Sally Ride's Space Stamp Collection: Inside the Astronaut's Albums

sally ride stamp collection
Among Sally Ride’s stamp collection were four 1962 U.S. airmail stamps honoring aviator Amelia Earhart. (Image credit: USPS/Daniel Afzal via

Long before Sally Ride left her stamp on space history, the famed astronaut discovered a passion for collecting space stamps.

Ride, who became the first American woman to fly in space 35 years ago Monday (June 18), was honored last month with a U.S. postage stamp of her own. Though she did not live long enough to see it — Ride died at the age of 61 in 2012 — her partner Tam O'Shaughnessy said Ride would have been "thrilled beyond belief."

"Sally collected stamps most of her life," said O'Shaughnessy at the United States Postal Service's dedication ceremony for the Sally Ride Forever stamp held at the University of California San Diego in La Jolla on May 23. [Sally Ride's Life Shines in New Photobiography Book for Kids]

During a nine-month family tour of Europe in 1960, Ride, then 9 years old, and her younger sister were each encouraged to begin a stamp collection as a means of entertainment during the road trip.

"Everywhere that they traveled in Europe, [Sally's sister] Bear collected the animal stamps and Sally collected Olympic stamps," O'Shaughnessy shared. "After that, Sally just really got into it and continued to collect stamps the rest of her life."

In the late 1960s, Ride expanded her philatelic interests beyond the games.

"When Sally was 17 or 18, she started also collecting space exploration stamps," said O'Shaughnessy.

Just before she helped introduce the new U.S. Sally Ride stamp, O'Shaughnessy provided a rare look at part of Ride's personal stamp collection during an interview with Linn's Stamp News at which was also present. O'Shaughnessy shared one of seven albums that Ride filled with Olympic and space stamps.
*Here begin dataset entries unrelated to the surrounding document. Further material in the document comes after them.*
/-- An array write: bytes from an offset on. -/
def Dev.writeArray (d : Dev) (r : ParamRow) (id off : Nat) (vs : List Byte) : Dev × Nat :=
  let i := idInst id
  let key := id - i * 0x10000
  let size := d.arraySize r key i
  if size ≤ off ∨ size < off + vs.length then (d, stBadArg)
  else if key = kPlcPalette ∧ (d.layer i).st = .declared ∧ !isSymbol (d.layer i).decl.format then (d, stBadArg)
  else if !d.writeState r key i then (d, stOverridden)
  else if key = kGovSlot then (if off = 0 then d.writeSlot id i vs else (d, stBadArg))
  else
    let new := maskArray key (putBytes (d.arrayBase r id) off vs)
    if key = kAuxMxTarget then d.writeTarget id i (maskArray key (putBytes ((kvGet d.prm.stagedArrays id).getD (d.arrOf id)) off vs))
    else if key = kLmpCompTable then
      (({ d with lamp := { d.lamp with compRejected := d.lamp.compRejected.set i false } }).stageArr id new, stOk)
    else match r.apply with
      | .now => (let d1 := d.putArr id new; if r.mirrored then d1.mirrorArr id else d1, stOk)
      | .frame => (d.putArr id new, stOk)
      | _ => (let d1 := d.stageArr id new; if r.mirrored then d1.mirrorPutArr id new else d1, stOk)

/-! ### The checks in order (R113) -/

/-- What a SET_PARAM names once steps 1 to 3 and the type have passed. -/
structure ParamWrite where
  row : ParamRow
  id : Nat
  off : Nat
  value : List Byte
deriving DecidableEq, Repr

/-- Steps 1 to 3, and the type of step 4. -/
def Dev.openWrite (d : Dev) (p : Port) (payload : List Byte) : Except Nat ParamWrite :=
  let id := leField payload 0 4
  match d.paramAt id with
  | .error st => .error st
  | .ok r =>
    if !mayWrite p r id then .error stDeniedPort
    else if byteAt payload 4 ≠ r.ty.code then .error stBadArg
    else .ok { row := r, id := id, off := leField payload 6 2, value := payload.drop 8 }

/-- A FAULT_CLEAR or REACTION_SET value that names a fault of an absent unit, side, channel or slot (R4). -/
def Dev.namesAbsent (d : Dev) (key v : Nat) : Bool :=
  (key == kSafReactionSet && d.unitAbsent (bitsOf v 8 8)) ||
  (key == kSafFaultClear && d.faultAbsent (bitsOf v 0 16) (bitsOf v 16 8))

/-- The value of a scalar write whose size, offset and range are right. -/
def Dev.scalarIn (d : Dev) (w : ParamWrite) : Except Nat Int :=
  let i := idInst w.id
  let key := w.id - i * 0x10000
  if w.off ≠ 0 ∨ w.value.length ≠ w.row.ty.size then .error stBadArg
  else
    let v := maskValue key (w.row.ty.value w.value)
    if key = kPlcPatCtrl ∧ v.toNat.testBit 4 ∧ !d.dual then .error stNotPresent
    else if d.namesAbsent key v.toNat then .error stNotPresent
    else if !d.scalarOk w.row key i v then .error stBadArg
    else if !d.writeState w.row key i then .error stOverridden
    else .ok v

/-- SET_PARAM of a parameter that is no action: the block after it, and the status. -/
def Dev.setParamCmd (d : Dev) (p : Port) (payload : List Byte) : Dev × Nat :=
  match d.openWrite p payload with
  | .error st => (d, st)
  | .ok w =>
    match w.row.ty with
    | .bytes _ => d.writeArray w.row w.id w.off w.value
    | _ =>
      match d.scalarIn w with
      | .error st => (d, st)
      | .ok v => (d.writeScalar w.row w.id (w.id - idInst w.id * 0x10000) (idInst w.id) v, stOk)

/-- GET_PARAM (R112, R113): the status and the response. -/
def Dev.getParamCmd (d : Dev) (limit : Nat) (payload : List Byte) : Nat × List Byte :=
  let id := leField payload 0 4
  let off := leField payload 6 2
  match d.paramAt id with
  | .error st => (st, [])
  | .ok r =>
    let bs := d.readBytes r id
    let isArray := r.ty.code == 8
    if (isArray && decide (bs.length ≤ off)) || (!isArray && off != 0) then (stBadArg, [])
    else
      let v := (bs.drop off).take (limit - 8)
      (stOk, f32 id ++ f8 r.ty.code ++ f8 0 ++ f16 v.length ++ v)

end Sys2Proof.Machine
end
"Typical Sally, she didn't put her name in it," noted O'Shaughnessy as she opened the album.

On each page, Ride had inserted between half a dozen to a dozen of the colorful commemoratives. A nationally-ranked tennis player in her youth, Ride clearly took as much interest in the sports-themed stamps as she did the space-topical issues that would foreshadow her future career.

Flipping through the album, O'Shaughnessy noticed a block of four bright red U.S. airmail stamps issued in 1962. The stamps depicted famed aviator Amelia Earhart.
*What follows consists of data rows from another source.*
-- ==== Sys2Proof/Certificates/Slice0/Obligations.lean ====
section
/-! DEFINITION. The statements about the block: what each command does where it completes, what it leaves alone, and what every
step keeps. `Runs` and `Becomes` of Safety.lean say that a command answers a next state, name the parts that may differ, and
say what holds of the block it leaves. -/

open Sys2Proof Sys2Proof.Machine

/-- A step takes the command at the front of the queue and answers what exec answers with the queue's rest. -/
def Obligations.StepRunsFrontCommand : Prop :=
  ∀ (s : State) (c : Instr) (rest : List Instr), s.pending = c :: rest → step s = exec c { s with pending := rest }

/-- On an empty queue a step is one tick of the time base (log entry 3): the time base stands still in RESET and THERMAL_OFF,
advances by 1 while no difference is slewed, and by 0, 1 or 2 while one is. What else a tick may bring about: the bodies of a
snapshot are taken again at the end of its latch tick, Husks move on the back lanes, frames that wait leave on the array ports,
and a boot that has just begun is announced; without an announcement nothing else changes, and no fault does. -/
def Obligations.EmptyQueueTicks : Prop :=
  ∀ s : State, s.pending = [] →
    ∃ d : Dev, step s = .next { s with dev := d } ∧
      s.dev.onlyChanges d [.core, .prm, .clk, .sluice, .host, .links, .seq, .ports, .lamp, .gov, .saf, .jnl] ∧
      (s.dev.core.announce = none →
        s.dev.onlyChanges d [.clk, .links, .ports, .saf] ∧ d.saf.active = s.dev.saf.active) ∧
      (s.dev.core.state = .reset ∨ s.dev.core.state = .thermalOff → d.clk = s.dev.clk) ∧
      (s.dev.core.state ≠ .reset ∧ s.dev.core.state ≠ .thermalOff →
        (s.dev.clk.slewLeft = 0 → d.clk = { s.dev.clk with timeBase := s.dev.clk.timeBase + 1 }) ∧
        (s.dev.clk.slewLeft ≠ 0 ∧ s.dev.clk.slewCount + 1 < 1000 →
          d.clk = { s.dev.clk with timeBase := s.dev.clk.timeBase + 1, slewCount := s.dev.clk.slewCount + 1 }) ∧
        (0 < s.dev.clk.slewLeft ∧ 1000 ≤ s.dev.clk.slewCount + 1 →
          d.clk = { s.dev.clk with timeBase := s.dev.clk.timeBase + 2, slewCount := 0, slewLeft := s.dev.clk.slewLeft - 1 }) ∧
        (s.dev.clk.slewLeft < 0 ∧ 1000 ≤ s.dev.clk.slewCount + 1 →
          d.clk = { s.dev.clk with slewCount := 0, slewLeft := s.dev.clk.slewLeft + 1 }))

/-- Every command completes, whatever the state: it answers a next state, takes nothing from the queue, and never changes the
part. -/
def Obligations.EveryCommandCompletes : Prop :=
  ∀ (c : Instr) (s : State), ∃ d : Dev, exec c s = .next { s with dev := d } ∧ d.variant = s.dev.variant

/-- The invariant of Safety.lean holds right after power-on. -/
def Obligations.ResetMeetsInv : Prop := State.reset.dev.Inv

/-- The invariant of Safety.lean is kept by every step, whatever command is at the front. -/
def Obligations.StepKeepsInv : Prop := ∀ s t : State, s.dev.Inv → step s = .next t → t.dev.Inv

/-- R425, with R87: right after power-on the block is in RESET with level 1 active, its links disabled, its arrays unpowered,
its lamps dark and its mailbox empty, and no command waits. -/
def Obligations.ResetState : Prop :=
  State.reset.pending = [] ∧ State.reset.dev.core.state = .reset ∧ State.reset.dev.devStateWord = 0x00010000 ∧
  (∀ l, (State.reset.dev.link l).state = .disabled) ∧ (∀ n, (State.reset.dev.mport n).pwrEn = false) ∧
  State.reset.dev.dark 0 ∧ State.reset.dev.dark 1 ∧
  (∀ p, State.reset.dev.port p = PortState.reset) ∧ State.reset.dev.saf.active = [] ∧ State.reset.dev.Cleared

/-- Reset: RESET_N low enters RESET with cause 2 from every other state (R424), a bad supply with cause 1, or 0 where VDD_AON is
the bad one (R423), and FW_RESTART_RESET with cause 3 (R433). Every domain but the always-on one is put back, and the NOR keeps
its content. RESET_N low in RESET only takes the level of the ball. -/
def Obligations.ResetCommands : Prop :=
  (∀ s : State, s.dev.core.state ≠ .reset →
    Runs .resetNAsserted s (everyPartBut [.nor, .free]) fun d =>
      d.core.state = .reset ∧ d.devStateWord = 0x00010000 ∧ d.Cleared ∧
      d.aon = { s.dev.aon with
        resetN := false, resetCause := 2, thermalHold := s.dev.aon.thermalHold || s.dev.core.state == .thermalOff }) ∧
  (∀ s : State, s.dev.core.state = .reset →
    Runs .resetNAsserted s [.aon, .jtag] fun d => d.aon = { s.dev.aon with resetN := false }) ∧
  (∀ (s : State) (r : List Bool), s.dev.core.state ≠ .reset → r.getD 0 true = true → r.any (!·) = true →
    Runs (.supplyOutOfRange r) s (everyPartBut [.nor, .free]) fun d =>
      d.core.state = .reset ∧ d.Cleared ∧ d.aon = { s.dev.aon with supplies := r, resetCause := 1 } ∧
      d.jtag = { Jtag.reset with dr := s.dev.captureDr 0x02 }) ∧
  (∀ (s : State) (r : List Bool), r.getD 0 true = false →
    Runs (.supplyOutOfRange r) s (everyPartBut [.nor, .free]) fun d =>
      d.core.state = .reset ∧ d.Cleared ∧ d.thm = Thm.reset ∧
      d.aon = { s.dev.aon with supplies := r, resetCause := 0, shutdowns := 0, shutdownT := 0, thermalHold := false }) ∧
  (∀ s : State, s.dev.upd.restartDue = true →
    Runs .fwRestartReset s (everyPartBut [.nor, .jtag, .free]) fun d =>
      d.core.state = .reset ∧ d.Cleared ∧ d.aon = { s.dev.aon with resetCause := 3 })

/-- RESET_N high again: the ball's level is taken, and the scanned balls return to their levels (R456). RESET is left with
RESET_N high, every supply in range and no hold of R402: BOOT starts with PLL-S, at time 0 (log entry 15), with the Shutter
engine in INIT, and is announced at the next tick (log entry 93). -/
def Obligations.ResetEnds : Prop :=
  (∀ s : State, Runs .resetNDeasserted s [.aon, .jtag] fun d =>
    d.aon = { s.dev.aon with resetN := true } ∧ d.jtag = { s.dev.jtag with scanHighZ := false, scanDrive := false }) ∧
  (∀ s : State, s.dev.core.state = .reset → s.dev.aon.resetN = true → s.dev.aon.supplies.all id = true →
    s.dev.aon.thermalHold = false → s.dev.clk.plls.length = 3 →
    Runs .resetRelease s [.core, .prm, .clk, .seq, .sht, .free] fun d =>
      d.core = { s.dev.core with
        state := .boot, stateTime := 0, announce := some 0, bootStatus := 3, image := 0xFF, bootFirst := 0 } ∧
      d.clk.timeBase = 0 ∧ (d.pll 0).wanted = true ∧ d.sht.state = .init) ∧
  (∀ s : State, ¬(s.dev.core.state = .reset ∧ s.dev.aon.resetN = true ∧ s.dev.aon.supplies.all id = true ∧
      s.dev.aon.thermalHold = false) →
    Runs .resetRelease s [] fun d => d = s.dev)

/-- Images (R428, R430): the one that the Acorn reads next boots when it verifies, with its SVN and FW_VERSION; one that fails a
check leaves the other to be read, and where none is left the block goes to SAFE with the Acorn recovery service. -/
def Obligations.BootImages : Prop :=
  (∀ (s : State) (b : Bool) (svn fw : Nat), s.dev.booting = true → s.dev.core.image = 0xFF →
    s.dev.selectImage.nextImage = some (b2n b) →
    Runs (.imageVerifyDone b 0 svn fw) s [.core, .prm, .sluice, .host, .links, .seq, .ports, .lamp, .gov, .saf, .jnl, .nor,
      .upd, .cal] fun d =>
      d.core.state = .boot ∧ d.core.image = b2n b ∧ d.core.imageSvn = svn ∧ d.core.fwVersion = fw) ∧
  (∀ (s : State) (b : Bool) (check svn fw : Nat), s.dev.booting = true → s.dev.core.image = 0xFF →
    s.dev.selectImage.nextImage = some (b2n b) → check ≠ 0 → (s.dev.selectImage.setCheck (b2n b) check).nextImage ≠ none →
    Runs (.imageVerifyDone b check svn fw) s [.core, .prm, .sluice, .host, .links, .seq, .ports, .lamp, .gov, .saf, .jnl, .nor,
      .upd, .cal] fun d =>
      d.core.state = .boot ∧ d.core.image = 0xFF ∧ d.nextImage ≠ none) ∧
  (∀ (s : State) (b : Bool) (check svn fw : Nat), s.dev.booting = true → s.dev.core.image = 0xFF →
    s.dev.selectImage.nextImage = some (b2n b) → check ≠ 0 → (s.dev.selectImage.setCheck (b2n b) check).nextImage = none →
    Runs (.imageVerifyDone b check svn fw) s [.core, .prm, .sluice, .host, .links, .seq, .ports, .lamp, .gov, .saf, .jnl, .nor,
      .upd, .cal] fun d =>
      d.core.state = .safe ∧ d.core.acornService = true)

/-- The end of BOOT (Tables 1-7 and 19-6, R394): failed self-tests, or a PLL that the Acorn started and that has not locked
within 1 ms, lead to SAFE with the Acorn recovery service, as does a side L port that is not PARKED when the self-tests end
(R252); while a power-fail warning is present a late PLL changes nothing (R17). Self-tests that passed lead to STANDBY, where
the boot time is noted, and stay there while no beam is asked for. A link enabled in BOOT goes to DETECT with its back lane in
service (R43). -/
def Obligations.BootEnds : Prop :=
  (∀ s : State, s.dev.booting = true →
    Runs (.bootComplete false) s [.aon, .core, .prm, .clk, .sluice, .host, .req, .links, .cmp, .seq, .cam, .ports, .lamp, .gov,
      .saf, .jnl, .nor, .upd, .cal] fun d => d.core.state = .safe ∧ d.core.acornService = true) ∧
  (∀ s : State, s.dev.booting = true → s.dev.core.image ≠ 0xFF → (s.dev.mport 0).state = .parked →
    s.dev.req.inForce = 0 → s.dev.req.can = 0 → s.dev.req.mailbox = 0 →
    Runs (.bootComplete true) s [.aon, .core, .prm, .clk, .sluice, .host, .req, .links, .cmp, .seq, .cam, .ports, .lamp, .gov,
      .saf, .jnl, .nor, .upd, .cal] fun d =>
      d.core.state = .standby ∧ d.core.bootTime = s.dev.now ∧ d.core.stateTime = s.dev.now) ∧
  (∀ (s : State) (pass : Bool), s.dev.booting = true → s.dev.core.image ≠ 0xFF → (s.dev.mport 0).state ≠ .parked →
    Runs (.bootComplete pass) s [.aon, .core, .prm, .clk, .sluice, .host, .req, .links, .cmp, .seq, .cam, .ports, .lamp, .gov,
      .saf, .jnl, .nor, .upd, .cal] fun d => d.core.state = .safe ∧ d.core.acornService = true) ∧
  (∀ (s : State) (p : Pll), s.dev.booting = true → (s.dev.pll p.ix).wanted = true → (s.dev.pll p.ix).locked = false →
    Runs (.bootPllLockTimeout p) s [.core, .prm, .sluice, .host, .links, .seq, .ports, .lamp, .gov, .saf, .jnl, .cal] fun d =>
      d.core.state = .safe ∧ d.core.acornService = true) ∧
  (∀ (s : State) (p : Pll), s.dev.aon.warning = true → Runs (.bootPllLockTimeout p) s [] fun d => d = s.dev) ∧
  (∀ (s : State) (l : LinkId), s.dev.booting = true → s.dev.core.image ≠ 0xFF → l ∈ s.dev.linkIds →
    (s.dev.link l).state = .disabled →
    Runs (.linkEnable l) s [.prm, .sluice, .host, .links, .cmp, .seq, .ports, .lamp, .gov, .saf, .jnl, .free] fun d =>
      (d.link l).state = .detect ∧ (d.link l).backLaneOn = true ∧ (d.link l).map = [0, 1, 2, 3])

/-- Power fail (R379 to R381, R25): a warning on a source that PFW_SOURCE enables takes the block from an active state to
HOLDUP, voids every ticket, stops DRAM traffic and sets SAFE_LAMP_N low; in BOOT it only suspends progress. A level of PFW_N, or
VBAT_SENSE conversions, of a source that is not enabled, or not three of them below PFW_THRESH, change nothing. The warning's
end is taken; a closed journal is noted with its time; and HOLDUP ends in a full boot once the journal is closed and the warning
is gone. -/
def Obligations.PowerFail : Prop :=
  (∀ (s : State) (low : Bool) (sense : List Nat), s.dev.warns low sense = true → s.dev.canActive = true →
    Runs (.powerFailWarning low sense) s [.aon, .core, .prm, .sluice, .host, .links, .cmp, .seq, .ports, .sht, .lamp, .gov,
      .aux, .saf, .jnl, .upd, .cal, .free] fun d =>
      d.core.state = .holdup ∧ d.core.beamReady = false ∧ d.aon = { s.dev.aon with warning := true } ∧ d.sluice = Sluice.reset ∧
      d.cmp.dramStalled = true ∧ d.saf.safeLamp = false) ∧
  (∀ (s : State) (low : Bool) (sense : List Nat), s.dev.warns low sense = true → s.dev.canActive = false →
    Runs (.powerFailWarning low sense) s [.aon] fun d => d.aon = { s.dev.aon with warning := true }) ∧
  (∀ (s : State) (low : Bool) (sense : List Nat), (low = false ∨ (s.dev.par kJnlPfwSource 0).testBit 0 = false) →
    ((s.dev.par kJnlPfwSource 0).testBit 1 = false ∨ sense.length ≠ 3 ∨
      ∃ v ∈ sense, s.dev.par kJnlPfwThresh 0 * 256000 ≤ v * s.dev.par kJnlVbatDiv 0) →
    Runs (.powerFailWarning low sense) s [] fun d => d = s.dev) ∧
  (∀ s : State, Runs .powerFailWarningCleared s [.aon] fun d => d.aon = { s.dev.aon with warning := false }) ∧
  (∀ (s : State) (us : Nat), s.dev.jnl.closing = true → s.dev.jnl.pending = [] →
    Runs (.holdupJournalDone us) s [.jnl, .nor] fun d =>
      d.jnl = { s.dev.jnl with closing := false, closed := true } ∧ d.nor = { s.dev.nor with holdupMicros := min 0xFFFF us }) ∧
  (∀ s : State, s.dev.core.state = .holdup → s.dev.jnl.closed = true → s.dev.aon.warning = false →
    Runs .holdupExit s (everyPartBut [.nor, .jtag]) fun d =>
      d.core.state = .boot ∧ d.aon = { s.dev.aon with resetCause := 4 } ∧ d.clk.timeBase = 0 ∧ d.core.image = 0xFF)

/-- Temperature (R397, R398, R401, R402): thermal shutdown takes the block to THERMAL_OFF from every state but RESET, counts and
keeps the temperature; its end is a full boot with cause 5, or the end of the hold on RESET. A conversion is taken into the
window when it is valid, and the run counts follow. -/
def Obligations.Temperature : Prop :=
  (∀ (s : State) (t : Int), s.dev.core.state ≠ .reset → s.dev.core.state ≠ .thermalOff →
    Runs (.thermalShutdown t) s (everyPartBut [.nor, .jtag, .free]) fun d =>
      d.core.state = .thermalOff ∧ d.Cleared ∧
      d.aon = { s.dev.aon with shutdowns := min 0xFFFF (s.dev.aon.shutdowns + 1), shutdownT := t }) ∧
  (∀ s : State, s.dev.core.state = .thermalOff →
    Runs .thermalOffExit s (everyPartBut [.nor, .jtag]) fun d =>
      d.core.state = .boot ∧ d.aon = { s.dev.aon with resetCause := 5 } ∧ d.clk.timeBase = 0 ∧ d.core.image = 0xFF) ∧
  (∀ s : State, s.dev.core.state ≠ .thermalOff →
    Runs .thermalOffExit s [.aon] fun d => d.aon = { s.dev.aon with thermalHold := false }) ∧
  (∀ (s : State) (t trim : Int), -600 ≤ t → t ≤ 2000 →
    Runs (.dieTempConversion t trim) s [.prm, .thm, .host, .links, .cmp, .gov] fun d =>
      d.thm.conversions = (t :: s.dev.thm.conversions).take 16 ∧ d.thm.badRun = 0 ∧
      d.thm.goodRun = min 16 (s.dev.thm.goodRun + 1) ∧ d.thm.phase = (s.dev.thm.phase + 1) % 16) ∧
  (∀ (s : State) (t trim : Int), t < -600 ∨ 2000 < t →
    Runs (.dieTempConversion t trim) s [.prm, .thm, .host, .links, .cmp, .gov] fun d =>
      d.thm.conversions = s.dev.thm.conversions ∧ d.thm.goodRun = 0 ∧ d.thm.badRun = min 3 (s.dev.thm.badRun + 1) ∧
      d.thm.rcTrim = s.dev.thm.rcTrim)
"Sally loved Amelia Earhart," she said. "Amelia Earhart was one of her — as Billy Jean [King] would say — 'she-ros.'"

After turning a few more pages, O'Shaughnessy came across the 1969 "A Man on the Moon" stamp issued in celebration of the first Apollo moon landing.

"In July 1969, when Neil Armstrong and Buzz [Aldrin] were up there, hovering over the moon, and then Neil took those '[small steps]', Sally stayed up late. She had a [tennis] match the next morning, but she just had to watch," O'Shaughnessy said. "So she started having a passion for space even then."
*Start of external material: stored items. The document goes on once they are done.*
theorem Dev.mxEdge_only (d : Dev) (t : Nat) : d.onlyChanges (Dev.mxEdge d t) [.aux] := by
  unfold Dev.mxEdge
  repeat' first | with_reducible apply Dev.only_refl | (with_reducible show Part.within _ _ = true; decide) | with_reducible apply Dev.only_then (Dev.modTarget_only _ _ _) | with_reducible apply Dev.only_ite | dsimp only | fail_if_no_progress with_reducible refine Dev.only_mk ?_ (by and_intros <;> first | exact Or.inr (by with_reducible rfl) | exact Or.inl (by decide)) | split | with_reducible intro _

theorem Dev.mxLost_only (d : Dev) (t : Nat) : d.onlyChanges (Dev.mxLost d t) [.prm, .sluice, .host, .links, .seq, .ports, .lamp, .gov, .aux, .saf, .jnl] := by
  unfold Dev.mxLost
  repeat' first | with_reducible apply Dev.only_refl | (with_reducible show Part.within _ _ = true; decide) | with_reducible apply Dev.only_then (Dev.modTarget_only _ _ _) | with_reducible apply Dev.only_then (Dev.raise_only _ _ _ _) | with_reducible apply Dev.only_ite | dsimp only | fail_if_no_progress with_reducible refine Dev.only_mk ?_ (by and_intros <;> first | exact Or.inr (by with_reducible rfl) | exact Or.inl (by decide)) | split | with_reducible intro _

theorem Dev.mxBlank_only (d : Dev) : d.onlyChanges (Dev.mxBlank d) [.aux] := by
  unfold Dev.mxBlank
  repeat' first | with_reducible apply Dev.only_refl | (with_reducible show Part.within _ _ = true; decide) | with_reducible apply Dev.only_foldl | with_reducible apply Dev.only_foldl_fst | with_reducible apply Dev.only_then (Dev.mxSend_only _ _) | with_reducible apply Dev.only_ite | dsimp only | fail_if_no_progress with_reducible refine Dev.only_mk ?_ (by and_intros <;> first | exact Or.inr (by with_reducible rfl) | exact Or.inl (by decide)) | split | with_reducible intro _

theorem Dev.sendThumb_only (d : Dev) : d.onlyChanges (Dev.sendThumb d) [.links, .cmp] := by
  unfold Dev.sendThumb
  repeat' first | with_reducible apply Dev.only_refl | (with_reducible show Part.within _ _ = true; decide) | with_reducible apply Dev.only_foldl | with_reducible apply Dev.only_foldl_fst | with_reducible apply Dev.only_then (Dev.modLink_only _ _ _) | with_reducible apply Dev.only_ite | dsimp only | fail_if_no_progress with_reducible refine Dev.only_mk ?_ (by and_intros <;> first | exact Or.inr (by with_reducible rfl) | exact Or.inl (by decide)) | split | with_reducible intro _

/-! ### ClockOps.lean -/

theorem Dev.throttle_only (n : Nat) (d : Dev) : d.onlyChanges (Dev.throttle n d) [.prm, .thm, .host, .links, .cmp] := by
  induction n generalizing d with
  | zero => exact Dev.only_refl _ _
  | succ n ih =>
    unfold Dev.throttle
    repeat' first | with_reducible apply Dev.only_refl | (with_reducible show Part.within _ _ = true; decide) | with_reducible apply Dev.only_then (ih _) | with_reducible apply Dev.only_then (Dev.post_only _ _ _) | with_reducible apply Dev.only_then (Dev.count_only _ _ _ _) | with_reducible apply Dev.only_ite | dsimp only | fail_if_no_progress with_reducible refine Dev.only_mk ?_ (by and_intros <;> first | exact Or.inr (by with_reducible rfl) | exact Or.inl (by decide)) | split | with_reducible intro _

theorem Dev.setSticky_only (d : Dev) (bit : Nat) : d.onlyChanges (Dev.setSticky d bit) [.clk] := by
  unfold Dev.setSticky
  repeat' first | with_reducible apply Dev.only_refl | (with_reducible show Part.within _ _ = true; decide) | dsimp only | fail_if_no_progress with_reducible refine Dev.only_mk ?_ (by and_intros <;> first | exact Or.inr (by with_reducible rfl) | exact Or.inl (by decide)) | split | with_reducible intro _

theorem Dev.zeroPllQ_only (d : Dev) : d.onlyChanges (Dev.zeroPllQ d) [.clk, .cam] := by
  unfold Dev.zeroPllQ
  repeat' first | with_reducible apply Dev.only_refl | (with_reducible show Part.within _ _ = true; decide) | dsimp only | fail_if_no_progress with_reducible refine Dev.only_mk ?_ (by and_intros <;> first | exact Or.inr (by with_reducible rfl) | exact Or.inl (by decide)) | split | with_reducible intro _

theorem Dev.startRelock_only (d : Dev) (p : Nat) : d.onlyChanges (Dev.startRelock d p) [.clk, .cam] := by
  unfold Dev.startRelock
  repeat' first | with_reducible apply Dev.only_refl | (with_reducible show Part.within _ _ = true; decide) | with_reducible apply Dev.only_then (Dev.modPll_only _ _ _) | with_reducible apply Dev.only_then (Dev.zeroPllQ_only _) | with_reducible apply Dev.only_ite | dsimp only | fail_if_no_progress with_reducible refine Dev.only_mk ?_ (by and_intros <;> first | exact Or.inr (by with_reducible rfl) | exact Or.inl (by decide)) | split | with_reducible intro _

theorem Dev.startWanted_only (d : Dev) : d.onlyChanges (Dev.startWanted d) [.clk, .cam] := by
  unfold Dev.startWanted
  repeat' first | with_reducible apply Dev.only_refl | (with_reducible show Part.within _ _ = true; decide) | with_reducible apply Dev.only_foldl | with_reducible apply Dev.only_foldl_fst | with_reducible apply Dev.only_then (Dev.startRelock_only _ _) | with_reducible apply Dev.only_ite | dsimp only | fail_if_no_progress with_reducible refine Dev.only_mk ?_ (by and_intros <;> first | exact Or.inr (by with_reducible rfl) | exact Or.inl (by decide)) | split | with_reducible intro _

theorem Dev.wantRelock_only (d : Dev) (p : Nat) : d.onlyChanges (Dev.wantRelock d p) [.clk, .cam] := by
  unfold Dev.wantRelock
  repeat' first | with_reducible apply Dev.only_refl | (with_reducible show Part.within _ _ = true; decide) | with_reducible apply Dev.only_then (Dev.modPll_only _ _ _) | with_reducible apply Dev.only_then (Dev.startRelock_only _ _) | with_reducible apply Dev.only_ite | dsimp only | fail_if_no_progress with_reducible refine Dev.only_mk ?_ (by and_intros <;> first | exact Or.inr (by with_reducible rfl) | exact Or.inl (by decide)) | split | with_reducible intro _

theorem Dev.stallDram_only (d : Dev) (pllM : Bool) : d.onlyChanges (Dev.stallDram d pllM) [.prm, .sluice, .host, .links, .cmp, .lamp] := by
  unfold Dev.stallDram
  repeat' first | with_reducible apply Dev.only_refl | (with_reducible show Part.within _ _ = true; decide) | with_reducible apply Dev.only_foldl | with_reducible apply Dev.only_foldl_fst | with_reducible apply Dev.only_then (Dev.abandon_only _ _ _) | dsimp only | fail_if_no_progress with_reducible refine Dev.only_mk ?_ (by and_intros <;> first | exact Or.inr (by with_reducible rfl) | exact Or.inl (by decide)) | split | with_reducible intro _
Commenting on the nearly 50-year-old stamp, which shows a spacesuited Apollo astronaut descending down the ladder of the lunar module to the moon's surface, O'Shaughnessy said Ride considered Armstrong to be among her favorite people.

Tam O'Shaughnessy, Sally Ride's life partner, looks through the late astronaut's postage stamp collection. Behind her is an enlargement of the 2018 Sally Ride Forever U.S. stamp. (Image credit: USPS/Daniel Afzal via

"I think she kind of felt like she could relate to him because he was an introvert, a very quiet and private [person]," said O'Shaughnessy.

Other space-themed stamps in the Ride's album commemorated the Apollo-Soyuz Test Project, the first joint mission between the United States and Russia in 1975; the first launch of NASA's space shuttle program in 1981; and the on-going robotic exploration of our solar system.

A 10-kopeck commemorative issued by Russia in 1963 celebrated the launch of the world's first woman in space, cosmonaut Valentina Tereshkova.

"She became sort of friends with Valentina," O'Shaughnessy recalled. "They had a good bit in common."

And then there was the page with a pair of stamps from the Republic of Mali and one from the Republic of Guinea depicting a certain young female astronaut.

"This one is very cool," said O'Shaughnessy, pointing to an orange-hued example from Mali showing a photo of Ride climbing aboard a NASA supersonic training jet. "She loved flying T-38s, so I am sure that gave a little extra joy to that stamp."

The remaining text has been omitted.